Wall push against a locker or wall during a hallway transition.
"I need a break" card or phrase, pre-agreed with the teacher, so there's a way to ask for space without a whole conversation in front of the class.
Fidget under the desk: putty or a small squeeze ball. Quiet, doesn't disrupt the room.
Why brushing teeth can be harder than homework
These basic self-care tasks combine three things at once: remembering the steps in order, tolerating the sensory input, and fine motor control, all first thing in the morning, when the nervous system is least regulated.
Visual step cards for the task (wet brush → paste → top teeth → bottom → rinse), removing the memory load so the only thing left is doing it.
Heavy work right before the hard task: a few chair push-ups or a tight hug/squeeze before brushing teeth can make the sensory input easier to tolerate.
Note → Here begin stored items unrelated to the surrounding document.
-- ==== Sys2Proof/Machine/MemRanges.lean ====
section
/-! DEFINITION. Reduction buffers, the operand blocks of mangle commands with their checks, and the memory ranges of commands with
their order (07 R270, R271, R276, R284 to R300, R651). -/

namespace Sys2Proof.Machine

/-! ### Reduction buffers (R291 to R295) -/

def rbE (h : List Byte) : Nat := field h 0 4
def rbN (h : List Byte) : Nat := field h 4 4 + 1
def rbSlots (h : List Byte) : Nat := field h 8 1
def rbDone (h : List Byte) : Bool := field h 9 1 != 0
def rbRoot (h : List Byte) : Nat := field h 10 1
def rbTag (h : List Byte) (k : Nat) : Nat := field h (0x20 + 8 * k) 8
def rbValid (h : List Byte) (k : Nat) : Bool := bit (rbTag h k) 63
def rbLo (h : List Byte) (k : Nat) : Nat := rbTag h k % 2 ^ 20
def rbHi (h : List Byte) (k : Nat) : Nat := bits (rbTag h k) 40 20

/-- The offset of slot k's data. -/
def slotData (e k : Nat) : Nat := 0x100 + 8 * e * k

/-- The parent of a node of tree(0, n) and its sibling; none at the root or for a range that is no node: at most fuel levels. -/
def parentIn (lo hi a b : Nat) : Nat → Option ((Nat × Nat) × (Nat × Nat))
  | 0 => none
  | fuel + 1 =>
    if hi - lo ≤ 1 then none
    else
      let m := treeSplit lo hi
      if a = lo ∧ b = m then some ((lo, hi), (m, hi))
      else if a = m ∧ b = hi then some ((lo, hi), (lo, m))
      else if b ≤ m then parentIn lo m a b fuel
      else if m ≤ a then parentIn m hi a b fuel
      else none

def parentOf (n a b : Nat) : Option ((Nat × Nat) × (Nat × Nat)) := parentIn 0 n a b (ceilLog2 n + 1)

/-- The range is a node of tree(0, n) (04 R128). -/
def isNode (n a b : Nat) : Bool := (a == 0 && b == n) || (parentOf n a b).isSome

/-- The slots a partial combines with, each with whether the slot is the left part, and the range that it then covers (R293). -/
def combChain (h : List Byte) (a b : Nat) : Nat → List (Nat × Bool) × (Nat × Nat)
  | 0 => ([], (a, b))
  | fuel + 1 =>
    match parentOf (rbN h) a b with
    | none => ([], (a, b))
    | some (p, s) =>
      match (span 0 (rbSlots h)).find? (fun k => rbValid h k && rbLo h k == s.1 && rbHi h k == s.2) with
      | none => ([], (a, b))
      | some k =>
        let (l, r) := combChain h p.1 p.2 fuel
        ((k, decide (s.1 < a)) :: l, r)

/-- How a partial goes into a buffer: the chain, the destination slot and the range it then holds. -/
structure RedPlan where
  chain : List (Nat × Bool)
  dest  : Nat
  lo    : Nat
  hi    : Nat
  deriving DecidableEq, Repr

/-- Why a partial is refused (R294). -/
inductive RedErr where
  | range | done | full
  deriving DecidableEq, Repr

def planReduce (h : List Byte) (a b : Nat) : Except RedErr RedPlan :=
  let slots := span 0 (rbSlots h)
  if rbDone h then .error .done
  else if !isNode (rbN h) a b || slots.any (fun k => rbValid h k && decide (rbLo h k < b) && decide (a < rbHi h k)) then
    .error .range
  else
    let (chain, r) := combChain h a b (ceilLog2 (rbN h) + 1)
    match slots.find? (fun k => !rbValid h k || chain.any (fun c => c.1 == k)) with
    | none => .error .full
    | some k => .ok { chain := chain, dest := k, lo := r.1, hi := r.2 }

/-- The header after the partial has gone in (R293). -/
def afterReduce (h : List Byte) (p : RedPlan) : List Byte :=
  let h1 := p.chain.foldl (fun h c => patchBytes h (0x20 + 8 * c.1) (natLe 8 0)) h
  let h2 := patchBytes h1 (0x20 + 8 * p.dest) (natLe 8 (p.lo + p.hi * 2 ^ 20 + 2 ^ 63))
  let h3 := if p.lo = 0 ∧ p.hi = rbN h then patchBytes h2 9 [1#8, BitVec.ofNat 8 p.dest] else h2
  patchBytes h3 0x10 (natLe 4 (field h 0x10 4 + 1))

def bufEntry (bs : List Byte) (i : Nat) : Entry := { s := word bs (8 * i), c := word bs (8 * i + 4) }

def entryBytes (e : Entry) : List Byte := natLe 4 e.s.toNat ++ natLe 4 e.c.toNat

/-- The combination of a partial's entries with the slots of its chain, all of n elements (R293). -/
def combSlots (subn : Bool) (n : Nat) (slots : List (List Byte × Bool)) (src : List Byte) : FlagM (List Byte) := do
  let out ← (span 0 n).mapM (fun i =>
    slots.foldlM (fun x s => if s.2 then comb subn (bufEntry s.1 i) x else comb subn x (bufEntry s.1 i)) (bufEntry src i))
  return out.flatMap entryBytes

/-- The header that RB_INIT writes (R292). -/
def rbInit (e nchunk slots : Nat) : List Byte :=
  natLe 4 e ++ natLe 4 nchunk ++ natLe 1 slots ++ List.replicate 247 0#8

/-- RESOLVE's element: the exact sum of the root's entry, rounded once (R295). -/
def resolveInto (subn : Bool) (f : Fd) (rb : Option Nat) (e : Entry) : FlagM Nat := do
  let s ← f32 subn e.s
  let v ← (match s with
    | .fin .. => do
      let c ← f32 subn e.c
      vadd s c
    | v => return v)
  encodeElem f.elem subn f.sat rb v

/-! ### Operand blocks (R284 to R300) -/

def mOp (c : Cmd) : Nat := par c 0x10 1
def mFlags (c : Cmd) : Nat := par c 0x14 4
def mStream (c : Cmd) : BitVec 64 := BitVec.ofNat 64 (par c 0x18 8)
def mCount (c : Cmd) : Nat := par c 0x20 8
def mIndex0 (c : Cmd) : Nat := par c 0x28 8
def blk (c : Cmd) (o n : Nat) : Nat := field c.payload o n
def blkFd (c : Cmd) (o : Nat) : Fd := fdFields (blk c o 4) (blk c (o + 4) 4)

/-- The operand block's length (R284). -/
def blockLen (op : Nat) : Nat :=
  match op with
  | 1 => 128 | 2 => 24 | 3 => 24 | 4 => 40 | 5 => 40 | 6 => 32 | 7 => 32 | 8 => 48 | _ => 16

/-- An operand: its payload offset, address, bits per element, elements, and whether the operation writes it. -/
structure Operand where
  off   : Nat
  va    : Nat
  bits  : Nat
  n     : Nat
  write : Bool
  deriving DecidableEq, Repr

def opBytes (o : Operand) : Nat := ceilDiv (o.n * o.bits) 8

/-- SLOTS of the RB_INIT of a buffer admitted last, while it has not finished: it will write the header (R651). -/
def pendingInit (d : Dev) (ctx va : Nat) : Option Nat :=
  d.cmds.foldl (fun b p =>
    if opcodeC p.2 = 0x0407 ∧ mOp p.2 = 9 ∧ cmdContext p.2 = ctx ∧ blk p.2 0 8 = va ∧ p.2.fin.isNone then some (blk p.2 0xC 1)
    else b) none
Sensory-friendly tools: vibrating toothbrush, mild-flavor toothpaste, softer bristles, small swaps that remove one variable from an already-hard task.
Timer or song to make the task's end point predictable, which reduces the anxiety of "how much longer."
"Brush the 4 zones" chart: top, bottom, left, right, with a checkmark per zone. If resistance is high, start with just touching the brush to the lips for a few days before working up to full brushing.
Sudden or escalating resistance is often about texture, taste, or vibration, not defiance. Back off to the last comfortable step and rebuild from there rather than pushing through.
These exercises draw from occupational therapy research on proprioceptive input and attention, DBT-based breathing and grounding techniques, standard brain-gym crossing-midline and bilateral coordination practice, and conversation turn-taking games used in social skills training.
Response varies by child. Track what works for your specific kid rather than expecting one-size-fits-all results. Educational support, not a replacement for a licensed OT, therapist, or medical provider.